A pesca tradicional com recurso à arte xávega está de regresso à praia do Furadouro. Esta técnica de pesca, praticada também em outras praias do concelho e da região, deixou de ser praticada em 2019, quando o “Jovem”, barco da xávega que operava no Furadouro, rumou à praia de São Jacinto.

Na altura, Paulo Rodrigues Correia, proprietário do barco, era o rosto da desilusão e apontou ao OvarNews duas ordens de razões para tão drástica decisão. “No Furadouro não temos tido muita sorte com o peixe”, explicando que a mudança visava “tentar melhor sorte em São Jacinto que é, neste momento, uma zona mais piscatória”.
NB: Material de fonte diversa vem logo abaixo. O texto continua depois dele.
-- ==== Sys2Proof/Machine/MainsCmds.lean ====
section
/-!
DEFINITION. Events of mains, outputs and ports (06), and the reads of a head's identity and thermometer (07).
-/

namespace Sys2Proof.Machine

/-- A rising zero crossing closes a mains period (R466, R171, R172, R176 to R180, R195, R196). -/
def execMainsPeriodEnd (m : MainsReport) (s : State) : Host.Outcome State Fault Refusal :=
  perform s fun s => s.mainsPeriod m

/-- An output held at its limit for 10 ms, or below half voltage for 1 ms (R175). -/
def execOutputFoldbackTimeout (o : Output) (s : State) : Host.Outcome State Fault Refusal :=
  perform s fun s => s.foldback o

/-- The 48 V bus below 42.0 V for 1 ms (R181). -/
def execBusLow (s : State) : Host.Outcome State Fault Refusal := perform s fun s => s.busFell

/-- A fault of Table 6.4 (R189 to R194). -/
def execPortFaultDetected (f : PortFault) (s : State) : Host.Outcome State Fault Refusal :=
  perform s fun s => s.portFault f

/-- The 1 s check of the light bus finds a short, or clears one (R193). -/
def execLightBusCheck (shorted : Bool) (s : State) : Host.Outcome State Fault Refusal :=
  perform s fun s =>
    if shorted then s.portFault .busShort
    else if s.power.phase = .run && !s.sys.safe then s.modPwr (fun p => { p with busShort := false })
    else s

/-- A head's identity or wake digest and its thermometer have been read (R207 to R211). -/
def execIdentReadDone (l : Lane) (bytes : Option (List Nat)) (thermOhm : Option Nat) (s : State) :
    Host.Outcome State Fault Refusal :=
  perform s fun s => s.identRead l bytes thermOhm

end Sys2Proof.Machine
end

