-- ==== Sys2Proof/Machine/Core.lean ====
section
/-!
DEFINITION. The machine as the host runs it.
-/

def Sys2Proof.core : Host.Core :=
  { State := Sys2Proof.Machine.State
    Fault := Sys2Proof.Machine.Fault
    Refusal := Sys2Proof.Machine.Refusal
    step := Sys2Proof.Machine.step
    reset := Sys2Proof.Machine.State.reset }
end

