/-- Bring-up goes step by step (R73): the end of step 1 begins step 2, that of step 3 leaves the PLL locked at f_core
code 2, and nothing else changes. A crystal that has not started at the end of step 2's 2.0 ms (R168) is recorded once,
as class ENGINE-SAFE, and FAULT_N goes low (R571). Step 12 raises READY (R79): after a full start with its duration shown,
and after an engine reset (Table 3.9); every configured lane is then in IDLE, and no timer of the engine is held. -/
def Obligations.BringupStepsCrystalAndReady : Prop :=
  (∀ (r : StepReport) (s : State), s.Settled → s.power.phase = .bringup → s.power.stage = 1 → s.clk.interval = false →
    s.power.heldStep1 = false → s.power.offLatched = false → ∃ t, exec (.bringupStepComplete r) s = .next t
      ∧ t.power = { s.power with stage := 2, stepDone := 1 } ∧ Frame [.power] s t)
  ∧ (∀ (r : StepReport) (s : State), s.Settled → s.power.phase = .bringup → s.power.stage = 3 → s.clk.interval = false →
    s.power.offLatched = false → ∃ t, exec (.bringupStepComplete r) s = .next t
      ∧ t.power = { s.power with stage := 4, stepDone := 3 }
      ∧ t.clk = { s.clk with locked := true, fcode := 2, attempts := 0 } ∧ Frame [.power, .clk] s t)
  ∧ (∀ s : State, s.Settled → s.LogRoom → s.power.phase = .bringup → s.power.stage = 2 → s.power.xtalHeld = false →
    ∃ t, exec .xtalFail s = .next t ∧ t.power = { s.power with xtalHeld := true }
      ∧ t.log = s.log.plus (s.mkRec 0x2001 4 s.safeBits []) ∧ t.sys.faultN = false ∧ Frame [.power, .log] s t)
  ∧ (∀ (r : StepReport) (s : State), s.power.stage = 12 → s.power.offLatched = false → s.clk.interval = false →
    s.power.phase = .bringup → ∃ t, exec (.bringupStepComplete r) s = .next t
      ∧ t.power = { s.power with phase := .run, stage := 0, stepDone := 12, bringMs := min 4095 r.elapsedMs }
      ∧ t.sys.ready = true ∧ (∀ l, s.configured l = true → (t.lane l).mode.mode = .idle)
      ∧ ∀ n, n < 16 → (t.tmr.ts.getD n { held := false }).held = false)
  ∧ ∀ (r : StepReport) (s : State), s.power.stage = 12 → s.power.offLatched = false → s.clk.interval = false →
    s.power.phase = .engineReset → ∃ t, exec (.engineReset r) s = .next t
      ∧ t.power = { s.power with phase := .run, stage := 0, stepDone := 12 }
      ∧ t.sys.ready = true ∧ (∀ l, s.configured l = true → (t.lane l).mode.mode = .idle)
      ∧ ∀ n, n < 16 → (t.tmr.ts.getD n { held := false }).held = false
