/-! ### `modHist` -/

@[simp] theorem State.modHist_twoLanes (f : PwrHist → PwrHist) : (s.modHist f).twoLanes = s.twoLanes := rfl
@[simp] theorem State.modHist_pins (f : PwrHist → PwrHist) : (s.modHist f).pins = s.pins := rfl
@[simp] theorem State.modHist_power (f : PwrHist → PwrHist) : (s.modHist f).power = s.power := rfl
@[simp] theorem State.modHist_sys (f : PwrHist → PwrHist) : (s.modHist f).sys = s.sys := rfl
@[simp] theorem State.modHist_log (f : PwrHist → PwrHist) : (s.modHist f).log = s.log := rfl
@[simp] theorem State.modHist_flash (f : PwrHist → PwrHist) : (s.modHist f).flash = s.flash := rfl
@[simp] theorem State.modHist_ledger (f : PwrHist → PwrHist) : (s.modHist f).ledger = s.ledger := rfl
@[simp] theorem State.modHist_shadow (f : PwrHist → PwrHist) : (s.modHist f).shadow = s.shadow := rfl
@[simp] theorem State.modHist_clk (f : PwrHist → PwrHist) : (s.modHist f).clk = s.clk := rfl
@[simp] theorem State.modHist_pwr (f : PwrHist → PwrHist) : (s.modHist f).pwr = s.pwr := rfl
@[simp] theorem State.modHist_hist (f : PwrHist → PwrHist) : (s.modHist f).hist = f s.hist := rfl
@[simp] theorem State.modHist_mem (f : PwrHist → PwrHist) : (s.modHist f).mem = s.mem := rfl
@[simp] theorem State.modHist_bank (f : PwrHist → PwrHist) : (s.modHist f).bank = s.bank := rfl
@[simp] theorem State.modHist_tmr (f : PwrHist → PwrHist) : (s.modHist f).tmr = s.tmr := rfl
@[simp] theorem State.modHist_hk (f : PwrHist → PwrHist) : (s.modHist f).hk = s.hk := rfl
@[simp] theorem State.modHist_lux (f : PwrHist → PwrHist) : (s.modHist f).lux = s.lux := rfl
@[simp] theorem State.modHist_laneA (f : PwrHist → PwrHist) : (s.modHist f).laneA = s.laneA := rfl
@[simp] theorem State.modHist_laneB (f : PwrHist → PwrHist) : (s.modHist f).laneB = s.laneB := rfl
@[simp] theorem State.modHist_free (f : PwrHist → PwrHist) : (s.modHist f).free = s.free := rfl
@[simp] theorem State.modHist_pending (f : PwrHist → PwrHist) : (s.modHist f).pending = s.pending := rfl
@[simp] theorem State.modHist_lane (f : PwrHist → PwrHist) (l : Lane) : (s.modHist f).lane l = s.lane l := by cases l <;> rfl

/-! ### `modMem` -/

@[simp] theorem State.modMem_twoLanes (f : MemSt → MemSt) : (s.modMem f).twoLanes = s.twoLanes := rfl
@[simp] theorem State.modMem_pins (f : MemSt → MemSt) : (s.modMem f).pins = s.pins := rfl
@[simp] theorem State.modMem_power (f : MemSt → MemSt) : (s.modMem f).power = s.power := rfl
@[simp] theorem State.modMem_sys (f : MemSt → MemSt) : (s.modMem f).sys = s.sys := rfl
@[simp] theorem State.modMem_log (f : MemSt → MemSt) : (s.modMem f).log = s.log := rfl
@[simp] theorem State.modMem_flash (f : MemSt → MemSt) : (s.modMem f).flash = s.flash := rfl
@[simp] theorem State.modMem_ledger (f : MemSt → MemSt) : (s.modMem f).ledger = s.ledger := rfl
@[simp] theorem State.modMem_shadow (f : MemSt → MemSt) : (s.modMem f).shadow = s.shadow := rfl
@[simp] theorem State.modMem_clk (f : MemSt → MemSt) : (s.modMem f).clk = s.clk := rfl
@[simp] theorem State.modMem_pwr (f : MemSt → MemSt) : (s.modMem f).pwr = s.pwr := rfl
@[simp] theorem State.modMem_hist (f : MemSt → MemSt) : (s.modMem f).hist = s.hist := rfl
@[simp] theorem State.modMem_mem (f : MemSt → MemSt) : (s.modMem f).mem = f s.mem := rfl
@[simp] theorem State.modMem_bank (f : MemSt → MemSt) : (s.modMem f).bank = s.bank := rfl
@[simp] theorem State.modMem_tmr (f : MemSt → MemSt) : (s.modMem f).tmr = s.tmr := rfl
@[simp] theorem State.modMem_hk (f : MemSt → MemSt) : (s.modMem f).hk = s.hk := rfl
@[simp] theorem State.modMem_lux (f : MemSt → MemSt) : (s.modMem f).lux = s.lux := rfl
@[simp] theorem State.modMem_laneA (f : MemSt → MemSt) : (s.modMem f).laneA = s.laneA := rfl
@[simp] theorem State.modMem_laneB (f : MemSt → MemSt) : (s.modMem f).laneB = s.laneB := rfl
@[simp] theorem State.modMem_free (f : MemSt → MemSt) : (s.modMem f).free = s.free := rfl
@[simp] theorem State.modMem_pending (f : MemSt → MemSt) : (s.modMem f).pending = s.pending := rfl
@[simp] theorem State.modMem_lane (f : MemSt → MemSt) (l : Lane) : (s.modMem f).lane l = s.lane l := by cases l <;> rfl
O “Jovem” está de regresso, juntando-se às companhas actualmente em actividade no Torrão do Lameiro e em Cortegaça, usando a técnica de pesca tradicional que consiste na utilização de uma rede de cerco envolvente que é lançada no mar e depois puxada para terra.

Paulo Rodrigues Correia disse ao nosso jornal que “o regresso foi motivado por um desejo forte de estar na nossa terra” e além disso, porque “nos foi prometida ajuda pela Câmara Municipal de Ovar”. O Município conseguiu, finalmente, terminar o regulamento das artes tradicionais, que prevê apoios para a sua preservação e a companha de pesca quer aproveitar. “Já me candidatei e foi para aprovação”, adiantou.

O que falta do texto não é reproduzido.